Even though it cripples my peaceful, hyper-scientific approach to Civ games, I can also appreciate the elimination of the culture(/luxuries)/tax/science on a level where it makes you develop an infrastructure for research as opposed to taking the million-monkeys on a million typewriters approach to science.
But it really does bug me that the game shipped with all the polish and a few major/glaring bugs -- the intro movie being a disguised loading screen, absolutely abysmal netcode, no multiplayer games. I didn't have problems with DRM, but that's only because I downloaded it via Steam.
All in all, if they'd waited 'until it's done', I think it could have made a better impression, but it's a good enough game with enough improvements that I'm still having fun while I wait for the more glaring errors to be fixed.

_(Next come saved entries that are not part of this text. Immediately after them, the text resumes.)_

/-- Settles O1: each word is in the table's range for its row, or fails every row. -/
theorem tableWordsDecode : Obligations.TableWordsDecode := by
  unfold Obligations.TableWordsDecode
  decide

namespace Machine

/-- A refused word takes a step that sets the mark (R99, log 7). -/
theorem step_of_decode_error {s : State} {w : OpWord} {rest : List OpWord} {e : DecodeError}
    (hpending : s.pending = w :: rest) (hdecode : decode w = .error e) :
    step s = .next { s with refused := true, result := none, pending := rest } := by
  simp only [step, hpending, runWord, hdecode]
  rfl

/-- Settles O4: the words of R99 are those no operation encodes to, and no operation clears the mark (O58). -/
theorem refusedWordsAndTheirMark : Obligations.RefusedWordsAndTheirMark :=
  ⟨exists_decode_error_iff, fun _ _ _ _ => step_of_decode_error, fun s t hstep => (marksAreSetOnceAndForAll s t hstep).1⟩

end Machine
end Sys2Proof
end

section
/-! The bus (spec/40_memory_bus.md, sections 1 to 3): the mapped address (R120) decides both the operation that a bus word decodes
to and the rule that `busRead` or `busWrite` runs, so that running the word is the bus operation; totality and the mirrors
follow from that. -/

namespace Sys2Proof

/-! ### From a mapped address to the addresses of a row -/

/-- With `inSlot_of_mapped`, the two ranges that R120 folds. -/
theorem inRamLow_of_mapped {a : Addr} (h : mapped a < 0x800) : inRamLow a = true := by
  rw [mapped, Machine.toNat_addrMap] at h
  simp only [inRamLow, decide_eq_true_eq]
  split_ifs at h <;> omega

/-- From 0x4000 on an address is its own mapped address. -/
theorem toNat_of_mapped {a : Addr} (h : 0x4000 ≤ mapped a) : a.toNat = mapped a := by
  rw [mapped, Machine.toNat_addrMap] at h ⊢
  split_ifs at h ⊢ <;> omega

theorem inApu4000_of_mapped {a : Addr} (h : 0x4000 ≤ mapped a) (h' : mapped a ≤ 0x400F) : inApu4000 a = true := by
  simp only [inApu4000, toNat_of_mapped h, Bool.and_eq_true, decide_eq_true_eq]
  omega

theorem inApu4010_of_mapped {a : Addr} (h : 0x4010 ≤ mapped a) (h' : mapped a ≤ 0x4013) : inApu4010 a = true := by
  simp only [inApu4010, toNat_of_mapped (le_trans (by decide) h), Bool.and_eq_true, decide_eq_true_eq]
  omega

theorem inRamHigh_of_mapped {a : Addr} (h : 0x4018 ≤ mapped a) : inRamHigh a = true := by
  simp only [inRamHigh, toNat_of_mapped (le_trans (by decide) h), decide_eq_true_eq]
  exact h

/-- The address of a row that covers one. -/
theorem eq_of_mapped {a b : Addr} (h : mapped a = b.toNat) (hb : 0x4000 ≤ b.toNat) : a = b :=
  BitVec.eq_of_toNat_eq ((toNat_of_mapped (h ▸ hb)).trans h)

namespace Machine

/-! ### A bus word runs the bus operation -/

/-- The word of an operation runs it: O2 says what it decodes to. -/
theorem runWord_encode {i : Instr} (hwf : i.wellFormed = true) (s : State) : runWord (encode i) s = exec i s := by
  simp only [runWord, decodeOfEncodeIsTheOperation i hwf]

/-- In each range of the mapped address, the row of the table and the rule of `busRead` are the same (R122). -/
theorem runWord_busReadWord (a : Addr) (s : State) : runWord (busReadWord a) s = answer (busRead a s) := by
  rw [busRead_mapped]
  rcases mapped_cases a with h | (h | h | h | h | h | h | h | h) | ⟨h, h'⟩ | ⟨h, h'⟩ | h | h | h | h | h <;>
    simp (disch := omega) only [if_pos, if_neg]
  · exact runWord_encode (i := .readRamLow a) (inRamLow_of_mapped h) s
  · exact runWord_encode (i := .readControl a) (inSlot_of_mapped (by decide) h) s
  · exact runWord_encode (i := .readMask a) (inSlot_of_mapped (by decide) h) s
  · exact runWord_encode (i := .readStatus a) (inSlot_of_mapped (by decide) h) s
  · exact runWord_encode (i := .readOamAddr a) (inSlot_of_mapped (by decide) h) s
  · exact runWord_encode (i := .readOamData a) (inSlot_of_mapped (by decide) h) s
  · exact runWord_encode (i := .readScroll a) (inSlot_of_mapped (by decide) h) s
  · exact runWord_encode (i := .readVramAddr a) (inSlot_of_mapped (by decide) h) s
  · exact runWord_encode (i := .readVramData a) (inSlot_of_mapped (by decide) h) s
  · exact runWord_encode (i := .readApu4000 a) (inApu4000_of_mapped h h') s
  · exact runWord_encode (i := .readApu4010 a) (inApu4010_of_mapped h h') s
  · rw [eq_of_mapped (b := 0x4014) h (by decide)]; exact runWord_encode (i := .read4014) rfl s
  · rw [eq_of_mapped (b := 0x4015) h (by decide)]; exact runWord_encode (i := .readApu4015) rfl s
  · rw [eq_of_mapped (b := 0x4016) h (by decide)]; exact runWord_encode (i := .readJoy1) rfl s
  · rw [eq_of_mapped (b := 0x4017) h (by decide)]; exact runWord_encode (i := .readJoy2) rfl s
  · exact runWord_encode (i := .readRamHigh a) (inRamHigh_of_mapped h) s

/-- In each range of the mapped address, the row of the table and the rule of `busWrite` are the same (R121). -/
theorem runWord_busWriteWord (a : Addr) (v : Byte) (s : State) :
    runWord (busWriteWord a v) s = complete (busWrite a v s) := by
  rw [busWrite_mapped]
  rcases mapped_cases a with h | (h | h | h | h | h | h | h | h) | ⟨h, h'⟩ | ⟨h, h'⟩ | h | h | h | h | h <;>
    simp (disch := omega) only [if_pos, if_neg]
  · exact runWord_encode (i := .writeRamLow a v) (inRamLow_of_mapped h) s
  · exact runWord_encode (i := .writeControl a v) (inSlot_of_mapped (by decide) h) s
  · exact runWord_encode (i := .writeMask a v) (inSlot_of_mapped (by decide) h) s
  · exact runWord_encode (i := .writeStatus a v) (inSlot_of_mapped (by decide) h) s
  · exact runWord_encode (i := .writeOamAddr a v) (inSlot_of_mapped (by decide) h) s
  · exact runWord_encode (i := .writeOamData a v) (inSlot_of_mapped (by decide) h) s
  · exact runWord_encode (i := .writeScroll a v) (inSlot_of_mapped (by decide) h) s
  · exact runWord_encode (i := .writeVramAddr a v) (inSlot_of_mapped (by decide) h) s
  · exact runWord_encode (i := .writeVramData a v) (inSlot_of_mapped (by decide) h) s
  · exact runWord_encode (i := .writeApu4000 a v) (inApu4000_of_mapped h h') s
  · exact runWord_encode (i := .writeApu4010 a v) (inApu4010_of_mapped h h') s
  · rw [eq_of_mapped (b := 0x4014) h (by decide)]; exact runWord_encode (i := .writeOamDma v) rfl s
  · rw [eq_of_mapped (b := 0x4015) h (by decide)]; exact runWord_encode (i := .writeApu4015 v) rfl s
  · rw [eq_of_mapped (b := 0x4016) h (by decide)]; exact runWord_encode (i := .writeJoyStrobe v) rfl s
  · rw [eq_of_mapped (b := 0x4017) h (by decide)]; exact runWord_encode (i := .writeApu4017 v) rfl s
  · exact runWord_encode (i := .writeRamHigh a v) (inRamHigh_of_mapped h) s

I got one multiplayer game working, sort of, but only just. Every 15-20 turns or so I'm booted out and need to re-join.
Multiplayer works allright for me, I don't disconnect that much -- but units get neglected more than ever and you have to babysit them, and there's no save feature, which, let's face it, unless you play on "Quick" -and- have 6 hours to spare, is a necessity to a multiplayer civ game.
It totally sucks that animations are forced off for multiplayer, though.
Glad to hear. Gonna have to go buy it now.
But Multiplay is just fucked, it only autosaves with no manual save option, and if someone drops you need to make an entirely new lobby- people can't drop back in the game.
It's not that it was impossible to avoid stacking, just VERY hard.
I didn't mention it above, but I do like the new system for borders. It used to be, city borders would expand in rings around the city with culture. Now cities expand on a per-tile basis with culture based on which tiles will be the most productive, but you can also spend money directly to purchase connected tiles of your own choosing. You can use this to quickly and easily cut off a pass from other civs that you don't have open borders with.